• Busy Brunette

Book Review: The Glass Castle

Author: Jeannette Walls

Published: 2006

Publisher: Scribner

Number of Pages: 288

My Rating: 5

Summary from GoodReads.com:

The Glass Castle is a remarkable memoir of resilience and redemption, and a revelatory look into a family at once deeply dysfunctional and uniquely vibrant. When sober, Jeannette’s brilliant and charismatic father captured his children’s imagination, teaching them physics, geology, and how to embrace life fearlessly. But when he drank, he was dishonest and destructive. Her mother was a free spirit who abhorred the idea of domesticity and didn’t want the responsibility of raising a family.

The Walls children learned to take care of themselves. They fed, clothed, and protected one another, and eventually found their way to New York. Their parents followed them, choosing to be homeless even as their children prospered.

The Glass Castleis truly astonishing–a memoir permeated by the intense love of a peculiar but loyal family.

This was one of those books that I had heard of throughout the years but didn’t know anyone who had read it so I never realized what I was missing out on. One day, I saw it at my local thrift store and felt the instant need to snatch it up and start reading.

The Glass Castle is a memoir about the author’s childhood and growing up essentially homeless for a big chunk of her life. Sometimes memoirs can read slow and are very fact-based without much life in them. Not this one. Jeannette Walls’ writing style was fast-paced and attention grabbing from the first sentence. Her story was very straightforward and not whiny at all, even though she went through some things that we couldn’t even imagine. The way she tells her story, with vivid details and specific memories, is refreshing and enlightening.

There are four children in the Walls family: Lori, Jeannette, Brian, and Maureen. The story begins with Jeannette’s, the narrator’s, first memory as a child- when she was three-years-old and cooking hot dogs on the stove by herself. No supervision. Where were her parents? you might ask. Good question. And that’s only the beginning. Rex Walls was an always-unemployed entrepreneur at best and a chronic alcoholic at worst. Mary Walls was a painter who would rather let her children starve to the point where they would find their meals in the garbage than get a job. It was really hard to read this book and not feel extremely angry with her parents all of the time. They were “free souls” I guess you could say, but were both enormously selfish and immature. Not only did they fail to step up to the responsibility of supervising and being there for their children, but they also turned a blind eye to all kinds of physical and sexual abuse the children received from other family members and neighbors. Their mantra was simply “What doesn’t kill you will make you stronger,” and that was how they excused these monstrosities their children had to live through without actually having to do anything about them.

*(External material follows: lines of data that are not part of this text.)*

/-- From `s` to `t` the skein took back the blocks at some addresses (R175). -/
structure TookBack (s t : State) (vf : Nat) (at_ : Nat → Bool) : Prop where
  others : ∀ v, v ≠ vf → getVf t v = getVf s v
  rest : { getVf t vf with blocks := [] } = { getVf s vf with blocks := [] }
  blocks : ∀ a, sfind (getVf t vf).blocks a = if at_ a && a != 0 then none else sfind (getVf s vf).blocks a

/-! ## Events between instructions -/

/-- An entry stands in a weave, held in its core, with room for every other entry: what waits there may move on. -/
structure Standing (s : State) (c k : Nat) (e : Entry) (w : Weave) : Prop where
  weave : getWeave s c k = some w
  inIt : e ∈ w.frontier
  live : e.mask ≠ 0#32
  alone : ∀ x ∈ w.frontier, x.mask &&& e.mask ≠ 0#32 → x = e
  inCore : e.spill = none
  room : (held (w.frontier.filter (fun x => x.mask &&& e.mask == 0#32))).length < 16

/-- The last value that a list of writes gives a key. -/
def latest {α : Type} (l : List (Nat × α)) (i : Nat) : Option α := (l.reverse.find? (fun e => e.1 == i)).map (fun e => e.2)

/-- The byte that the newest of some thread stores gives an address of global memory, or of circle memory. -/
def newest (l : List ThreadStore) (k : Nat) : Option Byte :=
  (l.reverse.find? (fun x => decide (x.key ≤ k) && decide (k < x.key + x.data.length))).bind (fun x => x.data[k - x.key]?)

/-- A thread store of whole bytes, naturally aligned (R157, R160). -/
def wholeStore (circle : Bool) (x : ThreadStore) : Prop :=
  x.circle = circle ∧ x.bits = [] ∧ x.data.length ∈ [1, 2, 4, 8] ∧ x.key % x.data.length = 0

/-- What a granted `join` of a tag and a size does (R78, R138): the weave is a member of the circle of the tag, made with a region of zeros where
there is none. -/
structure JoinDone (s t : State) (c k : Nat) (e : Entry) (w : Weave) (i : Inst) (tag size : Nat) : Prop where
  joins : ∀ z, i.circles.find? (fun y => y.role.isNone && y.tag == tag) = some z →
    LaneDone (onInst s c w.inst (fun i => { i with circles := i.circles.map (fun y =>
      if y.id = z.id then { y with members := ninsert y.members k } else y) })) t c k e w { w with circles := z.id :: w.circles } (onward e 4)
  makes : i.circles.find? (fun y => y.role.isNone && y.tag == tag) = none → ∃ base,
    { t with cores := [], seq := 0 } = { s with cores := [], seq := 0 } ∧ (∀ d, d ≠ c → getCore t d = getCore s d) ∧
    (∀ j, j ≠ k → getWeave t c j = getWeave s c j) ∧ (∀ j, j ≠ w.inst → getInst t c j = getInst s c j) ∧
    (∀ y ∈ i.circles.filter (fun y => y.role.isNone), base + size ≤ y.base ∨ y.base + y.size ≤ base) ∧
    getInst t c w.inst = some { i with nextCircle := i.nextCircle + 1, circles := i.circles ++
      [{ id := i.nextCircle, role := none, tag := tag, base := base, size := size, members := [k] }] } ∧
    (∀ o, base ≤ o → o < base + size → sget 0#8 (getCore t c).cmem o = 0#8) ∧
    (∀ g, base ≤ 16 * g → 16 * g < base + size → nmem (getCore t c).full g = false) ∧
    (∀ o, o < base ∨ base + size ≤ o → sget 0#8 (getCore t c).cmem o = sget 0#8 (getCore s c).cmem o) ∧
    ∃ w', getWeave t c k = some w' ∧ w'.body = { w with circles := i.nextCircle :: w.circles }.body ∧
      w'.standAs e.mask (onward e 4) ∧ w.others w' e.mask

/-- A `wpop` left a record, or zeros, in a register, and in a predicate whether there was one (R84). -/
def Popped (w w1 : Weave) (e : Entry) (d p : Nat) (r : List Word) (b : Bool) : Prop :=
  { w1 with v := w.v, vbad := w.vbad, preds := w.preds } = w ∧ ∀ u, u < 32 →
    (∀ q, readV w1 u q = if e.mask.getLsbD u ∧ q = d then r.getD u 0#32 else readV w u q) ∧
    (∀ q, readP w1 u q = if e.mask.getLsbD u ∧ q = p ∧ q ≠ 7 then b else readP w u q)

/-- An agent waits from its entry `e`, and no result is on its way to it. -/
structure Waiting (s : State) (a : Agent) (e : Entry) : Prop where
  stands : ∀ c k, a = .weave c k → ∃ w, Standing s c k e w
  arrived : commitAgent s a = s

/-! ## Engine events -/

/-- The command at the head of a queue is `m` and may be performed: it belongs to no pair, a slath is idle, and its instance has live weaves. -/
structure Performs (s : State) (c q : Nat) (m : Cmd) : Prop where
  head : headCmd s c q = some m
  solo : pairOf s m.issuer = none
  idle : q = 2 → (getCore s c).tile = none
  lives : weavesOf (getCore s c) m.inst ≠ []

/-- From `s`, the machine with a command's effect and its counter increased, the command left its queue (R177); a circle without members whose region it
named may be gone (R79). -/
structure Completed (s t : State) (c q : Nat) (m : Cmd) : Prop where
  rest : { t with cores := [] } = { s with cores := [] }
  cores : ∀ d, d ≠ c → getCore t d = getCore s d
  core : { getCore t c with queues := [], fences := [], insts := [] } = { getCore s c with queues := [], fences := [], insts := [] }
  queues : ∀ p, inQueue t c p = if p = q then (inQueue s c q).drop 1 else inQueue s c p
  insts : ∀ j, (getInst t c j).map (fun i => { i with circles := [] }) = (getInst s c j).map (fun i => { i with circles := [] })
  others : ∀ j, j ≠ m.inst → getInst t c j = getInst s c j

/-! ## Failures -/

/-- A launch stopped and its node failed (R108, R372): no core holds an instance of it, its node's status is 4, where the table, with the
stores of its cores in memory, permits the write, and its failure notice is sent. -/
structure Failed (s t : State) (l : Launch) (reason cause cause2 : Nat) : Prop where
  gone : getLaunch t l.serial = none
  others : ∀ n, n ≠ l.serial → getLaunch t n = getLaunch s n
  insts : ∀ c i y, getInst t c i = some y → y.serial ≠ l.serial
  notice : t.out = s.out ++ [.notice l.vf (noticeBytes 2 reason cause cause2 l.node.tag l.addr l.lsn 0)]
  status : ∀ k, k % 2 = 0 → selfKey (l.cores.foldl flushL1 s) l.vf (l.addr + 18) true = .ok k → memByte t k = 4#8 ∧ memByte t (k + 1) = 0#8

/-! ## Instances taken off a core -/

/-- A copy of an instance left its core for the saved state of its launch (R112, R114, R115): its weaves are saved with their roles, numbers and
allotments, and its stores are in memory. -/
structure TakenOff (s t : State) (c i : Nat) (y : Inst) (l : Launch) : Prop where
  gone : getInst t c i = none
  weaves : ∀ k w, getWeave t c k = some w → w.inst ≠ i
  others : ∀ j, j ≠ i → getInst t c j = getInst s c j
  written : ∀ x, x ∈ (getCore t c).l1 ∨ x ∈ sliceOf t c → x.2.dirty = 0#64
  saved : ∃ l' v, getLaunch t l.serial = some l' ∧ l'.saved = l.saved ++ [v] ∧ v.inst.num = y.num ∧ v.inst.decisions = y.decisions ∧
    (v.weaves.map (fun w => (w.role, w.wid, w.allot))).Perm ((weavesOf (getCore s c) i).map (fun e => (e.2.role, e.2.wid, e.2.allot)))

/-- An instance of one copy that stands on a core with its launch, no tile of it in progress. -/
structure Lone (s : State) (c i : Nat) (y : Inst) (l : Launch) : Prop where
  inst : getInst s c i = some y
  launch : getLaunch s y.serial = some l
  alone : copiesOf s c i = [(c, i)]
  noTile : (getCore s c).tile = none
  order : risingFrom 0 (getCore s c).weaves = true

There were times, however, that Walls’ parents stepped up and inspired something within their children that would help them survive and thrive. Instead of treating them like children, her parents often treated the kids like adults and taught them about things such as physics, the stars, and great literary works. By their neglect and mode of parenting, it gave the children the ways of survival and curiosity they would need to prosper and save themselves in the end.

This was a powerful and thought-provoking book, which showed how much one person can go through and survive, coming out stronger and smarter because of it all. I came away from this book inspired by the author’s determination and ingenuity, and extremely thankful that I’ve never had to live in a car or scrounge through the trash for my next meal.

To end with one of my favorite quotes from the book:

“Things usually work out in the end.”

“What if they don’t?”

“That just means you haven’t come to the end yet.”